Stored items
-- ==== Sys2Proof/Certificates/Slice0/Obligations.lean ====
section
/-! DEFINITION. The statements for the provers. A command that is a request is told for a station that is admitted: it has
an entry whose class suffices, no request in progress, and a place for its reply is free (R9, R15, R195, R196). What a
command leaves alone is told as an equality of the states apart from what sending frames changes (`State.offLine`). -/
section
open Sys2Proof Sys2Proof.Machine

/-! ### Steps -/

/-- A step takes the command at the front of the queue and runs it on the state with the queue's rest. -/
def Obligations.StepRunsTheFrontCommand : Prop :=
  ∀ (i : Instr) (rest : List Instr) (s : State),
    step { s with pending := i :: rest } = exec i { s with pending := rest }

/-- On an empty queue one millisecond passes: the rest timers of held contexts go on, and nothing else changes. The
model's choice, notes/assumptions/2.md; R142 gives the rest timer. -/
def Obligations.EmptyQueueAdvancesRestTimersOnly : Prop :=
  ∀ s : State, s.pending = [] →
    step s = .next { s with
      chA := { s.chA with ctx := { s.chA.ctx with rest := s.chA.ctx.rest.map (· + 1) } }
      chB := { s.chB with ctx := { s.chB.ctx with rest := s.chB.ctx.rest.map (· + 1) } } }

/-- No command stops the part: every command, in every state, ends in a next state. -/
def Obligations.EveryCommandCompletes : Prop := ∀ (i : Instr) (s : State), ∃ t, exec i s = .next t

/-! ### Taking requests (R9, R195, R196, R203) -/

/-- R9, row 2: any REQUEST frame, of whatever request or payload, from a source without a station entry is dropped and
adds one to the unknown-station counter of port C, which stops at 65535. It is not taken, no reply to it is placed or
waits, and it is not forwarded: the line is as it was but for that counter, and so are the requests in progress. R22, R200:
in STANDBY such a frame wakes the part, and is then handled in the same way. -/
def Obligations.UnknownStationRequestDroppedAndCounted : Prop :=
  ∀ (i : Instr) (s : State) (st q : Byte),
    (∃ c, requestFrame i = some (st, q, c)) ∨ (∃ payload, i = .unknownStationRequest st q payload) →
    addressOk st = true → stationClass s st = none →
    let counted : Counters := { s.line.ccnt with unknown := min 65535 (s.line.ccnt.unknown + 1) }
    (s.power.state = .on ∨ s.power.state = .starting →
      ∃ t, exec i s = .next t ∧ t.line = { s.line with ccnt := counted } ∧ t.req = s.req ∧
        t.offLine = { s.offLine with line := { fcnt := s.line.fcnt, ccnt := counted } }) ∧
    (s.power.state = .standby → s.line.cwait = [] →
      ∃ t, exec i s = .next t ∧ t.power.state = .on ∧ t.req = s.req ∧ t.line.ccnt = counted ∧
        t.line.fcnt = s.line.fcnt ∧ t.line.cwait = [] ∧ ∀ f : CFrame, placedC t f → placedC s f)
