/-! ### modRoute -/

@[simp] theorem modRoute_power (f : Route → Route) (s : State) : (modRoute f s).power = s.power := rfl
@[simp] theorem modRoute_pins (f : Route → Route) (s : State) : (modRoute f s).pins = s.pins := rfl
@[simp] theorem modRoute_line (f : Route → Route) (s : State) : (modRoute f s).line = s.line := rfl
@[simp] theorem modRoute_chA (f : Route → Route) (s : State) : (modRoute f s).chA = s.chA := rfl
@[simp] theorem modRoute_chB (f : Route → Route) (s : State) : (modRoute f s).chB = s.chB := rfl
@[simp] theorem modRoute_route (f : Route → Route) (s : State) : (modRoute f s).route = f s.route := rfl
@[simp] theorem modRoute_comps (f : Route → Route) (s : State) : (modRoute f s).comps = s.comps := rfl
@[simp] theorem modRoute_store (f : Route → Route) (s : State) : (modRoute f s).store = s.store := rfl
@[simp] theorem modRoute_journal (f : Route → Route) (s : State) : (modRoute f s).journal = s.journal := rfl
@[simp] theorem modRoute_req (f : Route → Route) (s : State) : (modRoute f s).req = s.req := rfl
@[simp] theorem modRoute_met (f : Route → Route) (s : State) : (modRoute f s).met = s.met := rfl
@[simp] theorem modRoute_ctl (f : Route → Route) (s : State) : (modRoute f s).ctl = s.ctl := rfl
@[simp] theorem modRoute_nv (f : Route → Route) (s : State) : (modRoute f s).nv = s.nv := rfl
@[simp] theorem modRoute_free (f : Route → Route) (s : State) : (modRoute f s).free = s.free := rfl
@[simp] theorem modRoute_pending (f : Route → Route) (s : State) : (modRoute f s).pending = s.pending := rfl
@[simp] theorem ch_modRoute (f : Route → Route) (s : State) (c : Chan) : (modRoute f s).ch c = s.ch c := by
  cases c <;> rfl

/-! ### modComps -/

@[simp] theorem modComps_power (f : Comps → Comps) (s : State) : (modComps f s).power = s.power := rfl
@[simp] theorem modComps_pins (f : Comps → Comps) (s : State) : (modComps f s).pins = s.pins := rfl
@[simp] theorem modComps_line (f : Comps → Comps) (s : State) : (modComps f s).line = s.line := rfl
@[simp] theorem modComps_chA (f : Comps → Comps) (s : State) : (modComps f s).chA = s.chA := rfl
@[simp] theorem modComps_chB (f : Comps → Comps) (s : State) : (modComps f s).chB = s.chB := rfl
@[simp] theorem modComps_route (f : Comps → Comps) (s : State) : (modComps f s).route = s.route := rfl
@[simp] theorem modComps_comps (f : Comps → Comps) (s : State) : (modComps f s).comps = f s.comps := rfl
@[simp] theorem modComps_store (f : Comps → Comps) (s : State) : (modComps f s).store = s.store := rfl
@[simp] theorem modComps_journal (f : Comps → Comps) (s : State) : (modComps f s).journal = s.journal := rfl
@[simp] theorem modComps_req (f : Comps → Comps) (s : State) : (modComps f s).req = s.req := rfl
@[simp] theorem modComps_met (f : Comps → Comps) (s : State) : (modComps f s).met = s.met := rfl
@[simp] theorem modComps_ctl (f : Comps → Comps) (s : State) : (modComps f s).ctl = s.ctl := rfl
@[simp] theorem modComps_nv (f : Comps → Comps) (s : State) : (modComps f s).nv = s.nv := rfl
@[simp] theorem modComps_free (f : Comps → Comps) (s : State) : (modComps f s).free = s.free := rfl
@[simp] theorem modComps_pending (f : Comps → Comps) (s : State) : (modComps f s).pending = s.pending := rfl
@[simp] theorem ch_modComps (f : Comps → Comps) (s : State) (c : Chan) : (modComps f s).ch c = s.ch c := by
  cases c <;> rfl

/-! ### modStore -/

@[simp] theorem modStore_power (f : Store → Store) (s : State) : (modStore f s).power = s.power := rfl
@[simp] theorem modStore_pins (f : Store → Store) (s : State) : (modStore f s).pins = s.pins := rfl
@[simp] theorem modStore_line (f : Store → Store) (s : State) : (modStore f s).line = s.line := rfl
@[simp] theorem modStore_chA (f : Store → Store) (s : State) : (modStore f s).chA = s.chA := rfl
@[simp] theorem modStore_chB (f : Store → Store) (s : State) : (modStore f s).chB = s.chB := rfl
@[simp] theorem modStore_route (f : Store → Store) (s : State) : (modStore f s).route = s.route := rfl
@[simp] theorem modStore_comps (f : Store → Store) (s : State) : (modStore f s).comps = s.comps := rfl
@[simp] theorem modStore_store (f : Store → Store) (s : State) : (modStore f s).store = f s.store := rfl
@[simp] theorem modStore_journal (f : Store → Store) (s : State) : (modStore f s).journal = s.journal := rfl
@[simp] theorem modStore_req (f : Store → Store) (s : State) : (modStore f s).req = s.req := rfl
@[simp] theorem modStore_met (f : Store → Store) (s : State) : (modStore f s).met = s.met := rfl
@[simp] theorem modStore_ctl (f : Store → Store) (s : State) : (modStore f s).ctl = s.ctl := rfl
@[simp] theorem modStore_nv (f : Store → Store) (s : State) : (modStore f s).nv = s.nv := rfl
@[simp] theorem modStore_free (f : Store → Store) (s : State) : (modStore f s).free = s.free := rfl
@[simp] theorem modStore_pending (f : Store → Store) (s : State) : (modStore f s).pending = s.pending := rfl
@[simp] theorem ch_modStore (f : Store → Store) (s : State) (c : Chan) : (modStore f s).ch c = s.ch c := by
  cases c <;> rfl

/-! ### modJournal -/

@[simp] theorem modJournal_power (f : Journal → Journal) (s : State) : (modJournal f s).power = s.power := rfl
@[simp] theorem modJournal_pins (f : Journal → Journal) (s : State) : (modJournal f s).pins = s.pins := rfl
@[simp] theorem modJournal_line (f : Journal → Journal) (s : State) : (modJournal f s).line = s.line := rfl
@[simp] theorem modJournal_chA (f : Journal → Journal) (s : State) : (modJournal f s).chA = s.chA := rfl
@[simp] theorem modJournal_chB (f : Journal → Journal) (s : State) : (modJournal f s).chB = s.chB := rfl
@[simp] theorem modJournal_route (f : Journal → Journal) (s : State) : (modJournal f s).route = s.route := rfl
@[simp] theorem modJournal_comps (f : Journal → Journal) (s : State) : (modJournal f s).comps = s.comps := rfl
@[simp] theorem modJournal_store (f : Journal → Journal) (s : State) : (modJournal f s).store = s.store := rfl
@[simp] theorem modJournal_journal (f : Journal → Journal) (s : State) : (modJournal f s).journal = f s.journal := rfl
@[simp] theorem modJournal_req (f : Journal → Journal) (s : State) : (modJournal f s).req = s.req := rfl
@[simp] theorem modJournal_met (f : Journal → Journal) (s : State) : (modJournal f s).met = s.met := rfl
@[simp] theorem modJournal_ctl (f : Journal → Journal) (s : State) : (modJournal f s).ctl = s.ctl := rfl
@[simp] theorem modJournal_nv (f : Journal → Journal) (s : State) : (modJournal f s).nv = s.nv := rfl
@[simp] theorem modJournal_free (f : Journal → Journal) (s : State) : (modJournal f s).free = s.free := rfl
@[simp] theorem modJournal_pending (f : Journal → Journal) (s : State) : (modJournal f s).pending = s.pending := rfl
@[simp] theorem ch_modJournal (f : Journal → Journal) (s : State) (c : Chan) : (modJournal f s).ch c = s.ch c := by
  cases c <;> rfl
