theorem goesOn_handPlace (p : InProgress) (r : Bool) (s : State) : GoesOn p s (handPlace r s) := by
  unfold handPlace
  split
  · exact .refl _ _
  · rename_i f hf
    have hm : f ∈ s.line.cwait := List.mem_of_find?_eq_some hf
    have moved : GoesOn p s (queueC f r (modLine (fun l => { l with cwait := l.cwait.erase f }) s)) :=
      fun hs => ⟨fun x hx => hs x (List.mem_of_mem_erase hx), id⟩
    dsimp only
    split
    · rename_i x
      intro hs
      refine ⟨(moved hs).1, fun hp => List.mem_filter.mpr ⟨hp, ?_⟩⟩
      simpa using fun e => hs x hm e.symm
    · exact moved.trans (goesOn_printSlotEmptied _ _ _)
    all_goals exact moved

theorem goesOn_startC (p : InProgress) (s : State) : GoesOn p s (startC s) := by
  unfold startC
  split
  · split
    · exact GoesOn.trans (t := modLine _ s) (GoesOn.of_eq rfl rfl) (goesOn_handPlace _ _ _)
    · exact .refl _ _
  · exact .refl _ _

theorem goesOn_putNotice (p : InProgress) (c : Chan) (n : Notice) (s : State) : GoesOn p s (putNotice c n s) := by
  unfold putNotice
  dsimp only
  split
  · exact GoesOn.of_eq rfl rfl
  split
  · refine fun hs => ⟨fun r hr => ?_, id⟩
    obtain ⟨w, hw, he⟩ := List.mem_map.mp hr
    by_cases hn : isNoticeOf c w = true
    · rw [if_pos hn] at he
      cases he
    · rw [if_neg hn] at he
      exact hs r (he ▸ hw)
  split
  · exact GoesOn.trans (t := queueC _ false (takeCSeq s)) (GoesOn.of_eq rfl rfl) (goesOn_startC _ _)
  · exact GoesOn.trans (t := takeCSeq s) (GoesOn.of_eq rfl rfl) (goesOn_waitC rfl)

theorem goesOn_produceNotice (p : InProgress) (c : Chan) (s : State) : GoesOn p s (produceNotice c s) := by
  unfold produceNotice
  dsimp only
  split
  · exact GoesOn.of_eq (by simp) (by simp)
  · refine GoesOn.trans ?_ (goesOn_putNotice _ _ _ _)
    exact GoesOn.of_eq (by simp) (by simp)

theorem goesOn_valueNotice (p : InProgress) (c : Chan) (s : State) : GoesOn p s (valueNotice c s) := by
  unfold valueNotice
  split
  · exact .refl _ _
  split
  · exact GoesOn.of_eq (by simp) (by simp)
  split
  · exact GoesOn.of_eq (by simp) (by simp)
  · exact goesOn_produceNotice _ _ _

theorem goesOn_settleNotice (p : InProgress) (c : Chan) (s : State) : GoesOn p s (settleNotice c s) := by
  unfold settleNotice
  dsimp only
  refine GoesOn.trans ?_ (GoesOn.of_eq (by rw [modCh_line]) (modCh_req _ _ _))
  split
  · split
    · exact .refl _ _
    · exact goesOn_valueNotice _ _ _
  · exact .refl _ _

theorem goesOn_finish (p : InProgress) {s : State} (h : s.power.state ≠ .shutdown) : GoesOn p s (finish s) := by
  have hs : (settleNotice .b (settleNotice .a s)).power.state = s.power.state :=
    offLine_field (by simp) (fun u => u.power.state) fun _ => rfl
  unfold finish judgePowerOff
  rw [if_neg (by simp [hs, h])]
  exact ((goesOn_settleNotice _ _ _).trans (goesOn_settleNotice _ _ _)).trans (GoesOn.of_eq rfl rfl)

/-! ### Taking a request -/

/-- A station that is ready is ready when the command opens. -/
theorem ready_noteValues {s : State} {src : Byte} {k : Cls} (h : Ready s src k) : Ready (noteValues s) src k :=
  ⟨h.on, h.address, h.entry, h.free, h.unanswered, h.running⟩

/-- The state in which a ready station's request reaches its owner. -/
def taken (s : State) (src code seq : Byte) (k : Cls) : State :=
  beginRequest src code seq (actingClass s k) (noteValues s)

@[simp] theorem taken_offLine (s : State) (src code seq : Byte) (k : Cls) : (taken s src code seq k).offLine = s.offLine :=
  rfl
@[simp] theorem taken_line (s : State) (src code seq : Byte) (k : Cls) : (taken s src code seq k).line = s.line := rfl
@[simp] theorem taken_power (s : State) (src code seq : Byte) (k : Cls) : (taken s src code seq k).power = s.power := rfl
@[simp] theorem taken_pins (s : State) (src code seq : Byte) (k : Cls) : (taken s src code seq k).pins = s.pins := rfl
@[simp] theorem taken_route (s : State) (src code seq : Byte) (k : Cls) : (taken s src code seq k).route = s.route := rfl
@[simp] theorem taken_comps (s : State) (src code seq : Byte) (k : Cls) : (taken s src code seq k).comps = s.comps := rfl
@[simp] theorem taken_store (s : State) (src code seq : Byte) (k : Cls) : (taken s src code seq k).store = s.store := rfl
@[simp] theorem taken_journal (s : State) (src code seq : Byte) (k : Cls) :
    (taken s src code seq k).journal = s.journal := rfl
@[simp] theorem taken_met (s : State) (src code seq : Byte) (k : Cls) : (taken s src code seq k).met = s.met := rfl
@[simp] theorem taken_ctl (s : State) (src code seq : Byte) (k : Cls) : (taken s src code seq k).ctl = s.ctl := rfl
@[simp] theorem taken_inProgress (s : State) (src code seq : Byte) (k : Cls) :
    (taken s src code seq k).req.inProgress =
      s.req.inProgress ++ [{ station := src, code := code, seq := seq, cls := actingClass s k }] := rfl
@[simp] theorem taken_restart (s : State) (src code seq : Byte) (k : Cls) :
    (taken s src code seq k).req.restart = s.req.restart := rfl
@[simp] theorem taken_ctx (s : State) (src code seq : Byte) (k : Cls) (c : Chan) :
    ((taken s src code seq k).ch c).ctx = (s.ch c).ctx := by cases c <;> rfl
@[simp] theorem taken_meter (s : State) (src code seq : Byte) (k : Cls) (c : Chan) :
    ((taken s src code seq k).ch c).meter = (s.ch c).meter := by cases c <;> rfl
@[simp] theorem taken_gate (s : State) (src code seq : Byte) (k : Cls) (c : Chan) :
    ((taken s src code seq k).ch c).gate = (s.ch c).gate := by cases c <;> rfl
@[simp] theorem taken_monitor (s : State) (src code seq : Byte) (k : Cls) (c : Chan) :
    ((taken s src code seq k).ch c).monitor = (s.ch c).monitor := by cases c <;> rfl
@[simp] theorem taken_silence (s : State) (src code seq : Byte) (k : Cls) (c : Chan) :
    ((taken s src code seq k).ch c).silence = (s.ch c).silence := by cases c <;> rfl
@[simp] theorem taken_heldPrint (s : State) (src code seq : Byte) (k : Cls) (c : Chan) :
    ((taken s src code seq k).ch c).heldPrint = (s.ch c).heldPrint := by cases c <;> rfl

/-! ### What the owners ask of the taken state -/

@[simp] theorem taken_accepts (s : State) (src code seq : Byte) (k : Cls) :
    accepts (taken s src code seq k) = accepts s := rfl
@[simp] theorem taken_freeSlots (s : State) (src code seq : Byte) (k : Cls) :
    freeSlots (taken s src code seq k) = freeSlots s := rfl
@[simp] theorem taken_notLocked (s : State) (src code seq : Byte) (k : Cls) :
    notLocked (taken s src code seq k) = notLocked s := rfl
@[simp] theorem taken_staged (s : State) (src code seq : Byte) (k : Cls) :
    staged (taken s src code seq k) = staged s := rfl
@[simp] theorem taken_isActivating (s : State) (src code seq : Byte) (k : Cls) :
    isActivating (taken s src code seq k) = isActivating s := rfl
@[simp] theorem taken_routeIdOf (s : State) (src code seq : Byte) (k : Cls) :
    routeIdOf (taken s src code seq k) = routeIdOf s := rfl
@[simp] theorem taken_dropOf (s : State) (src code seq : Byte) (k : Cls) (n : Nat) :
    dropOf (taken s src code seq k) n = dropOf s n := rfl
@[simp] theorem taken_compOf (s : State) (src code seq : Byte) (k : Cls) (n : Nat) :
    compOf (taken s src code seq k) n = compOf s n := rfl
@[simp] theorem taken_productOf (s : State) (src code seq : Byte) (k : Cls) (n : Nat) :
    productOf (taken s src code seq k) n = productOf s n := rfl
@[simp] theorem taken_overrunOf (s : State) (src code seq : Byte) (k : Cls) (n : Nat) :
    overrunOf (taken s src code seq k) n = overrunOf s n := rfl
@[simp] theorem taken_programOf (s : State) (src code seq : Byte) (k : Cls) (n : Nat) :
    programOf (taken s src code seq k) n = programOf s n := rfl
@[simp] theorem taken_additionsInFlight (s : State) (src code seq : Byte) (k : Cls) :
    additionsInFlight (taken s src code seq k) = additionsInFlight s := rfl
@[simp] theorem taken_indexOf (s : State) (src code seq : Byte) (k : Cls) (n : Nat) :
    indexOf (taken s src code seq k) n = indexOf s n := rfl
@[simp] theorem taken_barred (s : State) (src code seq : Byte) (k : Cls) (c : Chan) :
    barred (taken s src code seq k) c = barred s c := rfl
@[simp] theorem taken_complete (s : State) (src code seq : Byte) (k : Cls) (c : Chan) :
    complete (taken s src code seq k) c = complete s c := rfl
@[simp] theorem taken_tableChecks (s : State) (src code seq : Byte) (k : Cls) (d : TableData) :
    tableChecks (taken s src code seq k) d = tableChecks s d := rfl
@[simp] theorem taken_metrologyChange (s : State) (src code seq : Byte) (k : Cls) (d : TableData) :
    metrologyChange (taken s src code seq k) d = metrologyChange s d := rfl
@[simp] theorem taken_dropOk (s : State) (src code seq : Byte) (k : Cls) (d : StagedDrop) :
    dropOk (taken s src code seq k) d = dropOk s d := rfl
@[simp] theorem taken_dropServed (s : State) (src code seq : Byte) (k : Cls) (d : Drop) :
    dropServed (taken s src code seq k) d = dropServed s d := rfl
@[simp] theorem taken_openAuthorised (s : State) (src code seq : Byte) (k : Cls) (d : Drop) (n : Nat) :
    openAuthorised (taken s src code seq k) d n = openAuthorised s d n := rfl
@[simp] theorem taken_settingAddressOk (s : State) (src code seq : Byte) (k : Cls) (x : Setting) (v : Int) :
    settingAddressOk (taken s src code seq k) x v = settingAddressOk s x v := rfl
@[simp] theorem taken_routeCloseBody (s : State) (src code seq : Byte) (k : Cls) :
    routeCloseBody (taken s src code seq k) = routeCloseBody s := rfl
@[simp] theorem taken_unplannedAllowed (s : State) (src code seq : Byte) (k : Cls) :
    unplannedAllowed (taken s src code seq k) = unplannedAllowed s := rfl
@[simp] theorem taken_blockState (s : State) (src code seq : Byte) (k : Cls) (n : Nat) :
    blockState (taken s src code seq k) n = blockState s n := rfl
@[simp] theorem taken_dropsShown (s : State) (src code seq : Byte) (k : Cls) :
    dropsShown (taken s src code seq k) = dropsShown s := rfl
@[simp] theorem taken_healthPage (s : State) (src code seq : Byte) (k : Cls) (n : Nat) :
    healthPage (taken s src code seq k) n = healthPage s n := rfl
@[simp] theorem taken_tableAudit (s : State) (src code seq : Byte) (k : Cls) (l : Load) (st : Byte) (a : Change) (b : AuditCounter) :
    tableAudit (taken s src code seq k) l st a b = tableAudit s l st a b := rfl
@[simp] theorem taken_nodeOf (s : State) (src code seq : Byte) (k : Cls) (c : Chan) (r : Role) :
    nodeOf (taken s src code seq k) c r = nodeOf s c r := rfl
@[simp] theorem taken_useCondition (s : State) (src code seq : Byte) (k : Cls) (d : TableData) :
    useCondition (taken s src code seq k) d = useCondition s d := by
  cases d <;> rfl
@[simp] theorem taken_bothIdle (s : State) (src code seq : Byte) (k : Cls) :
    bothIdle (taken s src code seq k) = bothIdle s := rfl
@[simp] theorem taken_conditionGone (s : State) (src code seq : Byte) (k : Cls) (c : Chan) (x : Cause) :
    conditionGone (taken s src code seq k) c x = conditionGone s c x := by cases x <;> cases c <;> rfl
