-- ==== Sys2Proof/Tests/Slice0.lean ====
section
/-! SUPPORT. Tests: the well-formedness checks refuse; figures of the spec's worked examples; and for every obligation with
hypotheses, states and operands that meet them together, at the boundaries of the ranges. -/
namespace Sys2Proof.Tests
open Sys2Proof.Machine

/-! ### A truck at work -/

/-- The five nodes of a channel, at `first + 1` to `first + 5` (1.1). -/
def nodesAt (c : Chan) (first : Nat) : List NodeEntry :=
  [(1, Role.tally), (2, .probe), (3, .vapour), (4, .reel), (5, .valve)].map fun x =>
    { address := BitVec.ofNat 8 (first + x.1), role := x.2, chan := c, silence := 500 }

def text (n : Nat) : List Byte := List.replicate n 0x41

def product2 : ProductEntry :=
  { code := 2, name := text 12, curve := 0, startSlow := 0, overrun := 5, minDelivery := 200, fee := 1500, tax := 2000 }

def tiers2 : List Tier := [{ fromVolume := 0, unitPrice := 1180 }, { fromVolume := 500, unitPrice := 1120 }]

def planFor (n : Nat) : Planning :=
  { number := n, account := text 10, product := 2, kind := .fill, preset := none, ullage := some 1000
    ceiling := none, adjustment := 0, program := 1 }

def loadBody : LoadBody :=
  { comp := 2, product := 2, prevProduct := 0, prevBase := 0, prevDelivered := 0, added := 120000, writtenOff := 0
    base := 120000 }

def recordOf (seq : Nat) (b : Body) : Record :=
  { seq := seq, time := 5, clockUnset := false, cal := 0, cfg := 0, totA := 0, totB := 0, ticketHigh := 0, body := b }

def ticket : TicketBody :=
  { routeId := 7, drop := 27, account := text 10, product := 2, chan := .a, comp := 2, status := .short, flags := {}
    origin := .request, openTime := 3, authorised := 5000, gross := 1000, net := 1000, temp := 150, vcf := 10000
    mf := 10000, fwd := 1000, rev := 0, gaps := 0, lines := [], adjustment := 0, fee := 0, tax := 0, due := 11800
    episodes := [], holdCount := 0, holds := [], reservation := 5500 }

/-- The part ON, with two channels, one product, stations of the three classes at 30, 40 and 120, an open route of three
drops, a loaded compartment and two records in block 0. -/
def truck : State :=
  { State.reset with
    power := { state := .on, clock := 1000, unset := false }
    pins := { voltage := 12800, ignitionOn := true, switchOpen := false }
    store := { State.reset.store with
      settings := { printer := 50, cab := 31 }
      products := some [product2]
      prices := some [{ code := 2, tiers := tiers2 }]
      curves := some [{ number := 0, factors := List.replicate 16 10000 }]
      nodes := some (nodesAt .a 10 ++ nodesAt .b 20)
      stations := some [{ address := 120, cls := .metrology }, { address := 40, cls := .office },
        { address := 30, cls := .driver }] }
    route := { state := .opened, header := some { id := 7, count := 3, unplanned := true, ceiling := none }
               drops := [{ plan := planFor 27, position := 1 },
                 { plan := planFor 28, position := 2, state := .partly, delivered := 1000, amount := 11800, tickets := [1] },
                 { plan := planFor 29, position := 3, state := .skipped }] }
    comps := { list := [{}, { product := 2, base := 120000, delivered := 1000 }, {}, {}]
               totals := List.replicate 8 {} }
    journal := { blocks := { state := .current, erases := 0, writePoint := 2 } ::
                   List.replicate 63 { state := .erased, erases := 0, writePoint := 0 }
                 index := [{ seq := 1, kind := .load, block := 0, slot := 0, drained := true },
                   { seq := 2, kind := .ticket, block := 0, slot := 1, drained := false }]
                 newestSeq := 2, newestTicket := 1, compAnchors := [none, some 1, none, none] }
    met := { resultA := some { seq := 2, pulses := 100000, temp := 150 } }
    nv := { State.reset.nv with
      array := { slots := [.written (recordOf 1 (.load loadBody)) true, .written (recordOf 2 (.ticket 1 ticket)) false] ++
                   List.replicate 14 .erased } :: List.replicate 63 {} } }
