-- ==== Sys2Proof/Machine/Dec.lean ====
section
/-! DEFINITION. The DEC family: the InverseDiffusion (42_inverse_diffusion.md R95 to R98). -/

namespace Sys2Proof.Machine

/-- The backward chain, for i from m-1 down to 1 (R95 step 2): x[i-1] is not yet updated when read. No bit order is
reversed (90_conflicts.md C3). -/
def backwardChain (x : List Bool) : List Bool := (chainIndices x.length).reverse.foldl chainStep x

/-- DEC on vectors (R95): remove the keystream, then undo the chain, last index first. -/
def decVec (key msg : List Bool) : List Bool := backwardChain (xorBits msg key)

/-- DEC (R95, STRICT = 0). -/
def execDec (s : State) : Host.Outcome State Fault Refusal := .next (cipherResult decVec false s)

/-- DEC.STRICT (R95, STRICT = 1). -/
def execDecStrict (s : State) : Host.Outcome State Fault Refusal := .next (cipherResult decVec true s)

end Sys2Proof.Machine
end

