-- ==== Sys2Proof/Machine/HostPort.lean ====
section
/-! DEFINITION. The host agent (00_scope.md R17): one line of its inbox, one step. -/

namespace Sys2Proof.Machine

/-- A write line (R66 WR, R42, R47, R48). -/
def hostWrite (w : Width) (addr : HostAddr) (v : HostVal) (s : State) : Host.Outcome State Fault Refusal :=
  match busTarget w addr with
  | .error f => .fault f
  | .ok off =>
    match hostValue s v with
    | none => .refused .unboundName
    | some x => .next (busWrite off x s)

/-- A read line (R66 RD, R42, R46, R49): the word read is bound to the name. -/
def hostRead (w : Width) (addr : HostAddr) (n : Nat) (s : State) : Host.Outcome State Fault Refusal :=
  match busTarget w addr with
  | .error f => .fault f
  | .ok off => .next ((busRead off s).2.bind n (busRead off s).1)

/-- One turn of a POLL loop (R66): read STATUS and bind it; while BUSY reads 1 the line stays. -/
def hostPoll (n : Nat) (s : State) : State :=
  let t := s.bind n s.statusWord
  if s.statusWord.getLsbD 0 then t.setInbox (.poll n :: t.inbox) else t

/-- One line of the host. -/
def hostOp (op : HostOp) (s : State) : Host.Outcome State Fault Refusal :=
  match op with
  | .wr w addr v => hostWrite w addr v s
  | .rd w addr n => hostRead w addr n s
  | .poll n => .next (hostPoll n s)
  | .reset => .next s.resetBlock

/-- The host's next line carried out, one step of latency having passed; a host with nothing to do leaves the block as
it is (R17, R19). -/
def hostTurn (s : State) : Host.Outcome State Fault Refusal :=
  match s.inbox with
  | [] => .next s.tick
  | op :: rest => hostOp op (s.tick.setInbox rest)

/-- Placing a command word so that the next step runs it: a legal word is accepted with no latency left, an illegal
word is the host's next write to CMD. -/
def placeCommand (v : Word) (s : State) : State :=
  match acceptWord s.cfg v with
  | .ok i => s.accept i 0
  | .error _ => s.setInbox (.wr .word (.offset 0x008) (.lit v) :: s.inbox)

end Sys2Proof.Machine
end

- _What you need to do_
If a line in the data above holds the string "position", copy it.

- _Result_
               drops := [{ plan := planFor 27, position := 1 },
                 { plan := planFor 28, position := 2, state := .partly, delivered := 1000, amount := 11800, tickets := [1] },
                 { plan := planFor 29, position := 3, state := .skipped }] }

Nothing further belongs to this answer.